In Straf- oder Bußgeldverfahren kommt es häufig auf die Täteridentifizierung an. In diesem Zusammenhang ist zunächst von Bedeutung, dass niemand, gegen den ermittelt wird, eine Aussage machen muss. Keiner ist verpflichtet, zu seiner eigenen Verurteilung beizutragen. In der Regel ist es so, dass jede Einlassung zur Tat einen Fehler darstellen kann. Insbesondere wenn man Angaben dazu macht, überhaupt am Tatort gewesen zu sein.
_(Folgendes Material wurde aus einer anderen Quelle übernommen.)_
/-- Streams (R354 to R356). -/
def Obligations.Streams : Prop :=
  (∀ (s : State) (c q rid : Nat) (d : Desc), s.ltrHead c q rid d → hdOp d.num = 0x28 →
    let x := d.num
    let k := (s.core c).headTaken q x
    let p := s.press c
    let blocks := bits x 599 596 + 1
    let fails (code : Nat) : Prop := Goes (exec (.stream c) s) fun t => t.mem = s.mem ∧ t.quay = s.quay ∧ t.routers = s.routers ∧
      (∀ r, t.request c r = s.request c r) ∧ s.lighterErred t c k x code 0 (bits x 479 416)
    ∀ h, s.nextStream c q = some h →
      (s.streamCheck c x = none → h.lost = false →
        Goes (exec (.stream c) s) fun t => t.mem = s.mem ∧ t.quay = s.quay ∧ t.routers = s.routers ∧ t.core c = k ∧
          t.request c rid = some ⟨q, x, 4096 * blocks, 128 * blocks, 0, 0, 0, none, false, false, false, false, false,
            some ⟨h.ord, bit x 588 && s.levelOf c != 0, false, [], none⟩⟩ ∧
          (t.press c).drains = p.drains ∧ (t.press c).sticks = p.sticks) ∧
      (∀ code, s.streamCheck c x = some code → fails code) ∧
      (s.streamCheck c x = none → h.lost = true → fails Code.PRESS_HALTED)) ∧
  (∀ (s : State) (c : Nat) (x : StreamHold), (∀ q, q < 4 → s.headMay c q = false) → s.holdable c = some x → x ∈ (s.press c).streams →
    Goes (exec (.stream c) s) fun t => t = { s with presses := t.presses } ∧ (∀ b, b ≠ c → t.press b = s.press b) ∧
      { x with held := true } ∈ (t.press c).streams) ∧
  (∀ (s : State) (c rid : Nat) (r : Request) (t0 : StreamRun) (h : StreamHold), s.stopped (coreDie c) = false →
    let p := s.press c
    let hold (t : StreamRun) : Option StreamHold := p.streams.find? fun x => x.ord == t.ord
    s.findStream c (fun t => !t.read && (match hold t with
      | some x => x.held || x.lost
      | none => true)) = some (rid, r, t0) → hold t0 = some h → h.lost = false → r.quiet = false → r.ghost = false →
    let d := r.desc
    let n := bits d 599 596 + 1
    let first := 8 * bits d 595 592
    let sb := bits d 383 336
    let G := signed 16 (bits d 415 400)
    let rl (i j : Nat) : Int × Nat := stickToRL 32 G (bits d 586 581) (Tbl.get 0 p.qe h.set) (p.stickAt h.set i j)
    let bad (i : Nat) : Prop := Tbl.get false p.ckv h.set = true ∧ p.rowDiff h.set i ≠ 0
    ((∀ i, first ≤ i → i < first + 8 * n → ¬ bad i) → sb % 8 = 0 → isGalley sb = true → galleyDie sb = coreDie c →
      Goes (exec (.streamReadEnd c []) s) fun t =>
        (∀ i j, i < 8 * n → j < 128 → t.bytes (sb + 4 * (128 * i + j)) 4 = bytesLE 4 (unsigned 32 (rl (first + i) j).1)) ∧
        (∀ a, a < sb ∨ sb + 4096 * n ≤ a → t.byte a = s.byte a) ∧ t.cores = s.cores ∧
        (∀ x ∈ (t.press c).streams, x.ord ≠ h.ord) ∧
        (h.clear = false → (t.press c).sticks = p.sticks ∧ (t.press c).qe = p.qe ∧ (t.press c).ckv = p.ckv) ∧
        (h.clear = true → (∀ i j, i < 128 → j < 128 → (t.press c).stickAt h.set i j = 0) ∧ Tbl.get 0 (t.press c).qe h.set = h.qe ∧
          Tbl.get false (t.press c).ckv h.set = decide (1 ≤ s.levelOf c)) ∧
        ∃ pr, t.request c rid = some { r with stream := some ⟨t0.ord, t0.tally, true, (List.range n).map fun b => blockWord G
          (((List.range 8).flatMap fun i => (List.range 128).map fun j => (rl (first + 8 * b + i) j).2).foldl (fun a f => a ||| f) 0), pr⟩ }) ∧
    ∀ i, first ≤ i → i < first + 8 * n → bad i → (∀ j, first ≤ j → j < i → ¬ bad j) → Goes (exec (.streamReadEnd c []) s) fun t =>
      t.mem = s.mem ∧ t.request c rid = none ∧ (t.press c).halted = true ∧
      (t.core c).evpend.getLsbD 7 = true ∧ (p.halted = false → (t.core c).evpend.getLsbD 5 = true) ∧
      (let slot := s.fld (a_LTR_ERRPTR (coreDie c) (coreNo c)) f_LTR_ERRPTR_NEXT
       t.reg (a_LTR_ERRLOG (coreDie c) (coreNo c) slot 0) = BitVec.ofNat 64 (hdTag d) ∧
       (t.reg (a_LTR_ERRLOG (coreDie c) (coreNo c) slot 1)).toNat / 2 ^ 48 = Code.PRESS_CHECKSUM) ∧
      ∃ y ∈ t.detections, y.code = Code.PRESS_CHECKSUM ∧ y.die = coreDie c ∧ y.core = coreNo c ∧
        y.sub = (if coreNo c = 12 then h.set else 2 ^ h.set)) ∧
  ∀ (s : State) (c rid : Nat) (r : Request) (t0 : StreamRun), s.stopped (coreDie c) = false →
    s.findStream c (fun t => t.read) = some (rid, r, t0) → s.streamProving c r.desc t0 = false →
    let d := r.desc
    let n := bits d 599 596 + 1
    let sb := bits d 383 336
    let st := a_LTR_STATUS (coreDie c) (coreNo c)
    let sup := a_LTR_SUPPRESS (coreDie c) (coreNo c)
    let issued (t : State) : Prop := t.fld st f_LTR_STATUS_WUISSUED = (s.fld st f_LTR_STATUS_WUISSUED + 1) % 2 ^ f_LTR_STATUS_WUISSUED.width
    isGalley sb = true → s.noMarks sb (4096 * n) →
      (r.quiet = true ∨ s.fld sup f_LTR_SUPPRESS_LEFT = 0 → Goes (exec (.streamSend c) s) fun t => s.computeKept t ∧ issued t ∧
        t.request c rid = some { r with stream := none } ∧ (∀ k, k ≠ rid → t.request c k = s.request c k) ∧
        s.sendsCells t c (bit d 587) (s.rlCells c rid 4 (bits d 479 416) (bits d 527 480) (bits d 575 528) t0.tally n
          t0.words (s.bytes sb (4096 * n)))) ∧
      (r.quiet = false → s.fld sup f_LTR_SUPPRESS_LEFT ≠ 0 → Goes (exec (.streamSend c) s) fun t => t.mem = s.mem ∧ t.quay = s.quay ∧
        t.routers = s.routers ∧ issued t ∧ t.request c rid = none ∧ (∀ k, k ≠ rid → t.request c k = s.request c k) ∧
        t.fld sup f_LTR_SUPPRESS_LEFT = s.fld sup f_LTR_SUPPRESS_LEFT - 1 ∧ (t.core c).tokens = ((s.core c).raise (hdRaise d)).tokens)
Ohne Rücksprache mit Ihrem Verteidiger sollten Sie also niemals Angaben machen. Dies gehört zu Ihren grundlegenden Rechten im Strafverfahren und kann Ihnen auch nicht nachteilig ausgelegt werden.
Was viele nicht wissen
Auch bei Verkehrsordnungswidrigkeiten, wie z.B. Geschwindigkeitsverstößen, ist die Identifizierung des Fahrers als Täter erforderlich, damit es zu einer Verurteilung kommen kann. Viele denken, wenn sie als Fahrzeughalter eines Pkw Post von der Bußgeldstelle bekommen, müssen sie automatisch zahlen. Dies ist falsch. Denn in Deutschland gilt, dass der Täter (nicht: der Halter eines Fahrzeuges) überführt werden muss. Eine Ausnahme hiervon gilt bei Parkverstößen, hier gibt es die sog. Halterhaftung.
Kann die Täteridentifizierung nicht erfolgen?
Wenn also nicht der Täter einer bestimmten Ordnungswidrigkeit ermittelt werden kann, muss der betroffene Halter freigesprochen oder das Verfahren eingestellt werden. Jede Rechtsfolge (Bußgeld, Punkte oder Fahrverbot) unterbleibt dann, auch der Halter kommt unbestraft aus der Sache heraus.
Maßgeblich ist also, wie die Identifizierung des Fahrers erfolgen muss.
Wenn bei einem Geschwindigkeitsverstoß der Betroffene angehalten wird und seine Personalien aufgenommen werden, ist dies unproblematisch (die Frage der Verwertbarkeit der Messung steht auf einem anderen Blatt). Häufig werden aber lediglich Fotos gefertigt und sind dann als Beweismittel in der Verfahrensakte. Für diesen Fall hat das OLG Koblenz in seinem Beschluss vom 21.9.2012 (A.Z.: 2 SsBs 54712) klargestellt: Für eine rechtsfeste Identifizierung müssen die Urteilsgründe so gefasst sein, dass das Rechtsbeschwerdegericht prüfen kann, ob das Beweisfoto für die Täterindentifizierung überhaupt geeignet ist. Hierbei ist die bloße Mitteilung, das Lichtbild sei in Augenschein genommen worden, nicht ausreichend. Vielmehr muss eine prozessordnungsgemäße Verweisung i.S.v. § 267 I S.3 StPO erfolgen. Dies bedeutet zum einen, dass die Urteilsfeststellungen Ausführungen zur Bildqualität enthalten müssen. Zum anderen müssen die abgebildete Person oder mehrere charakteristische Identifizierungsmerkmale so präzise beschrieben werden, dass dem Rechtsbeschwerdegericht anhand der Beschreibung in gleicher Weise wie bei der Betrachtung des Fotos die Prüfung ermöglicht wurde, ob dieses zur Identifizierung generell geeignet ist. Diese Formulierung ist gar nicht so einfach. Wenn dies nicht beachtet wird, muss das Urteil aufgehoben werden.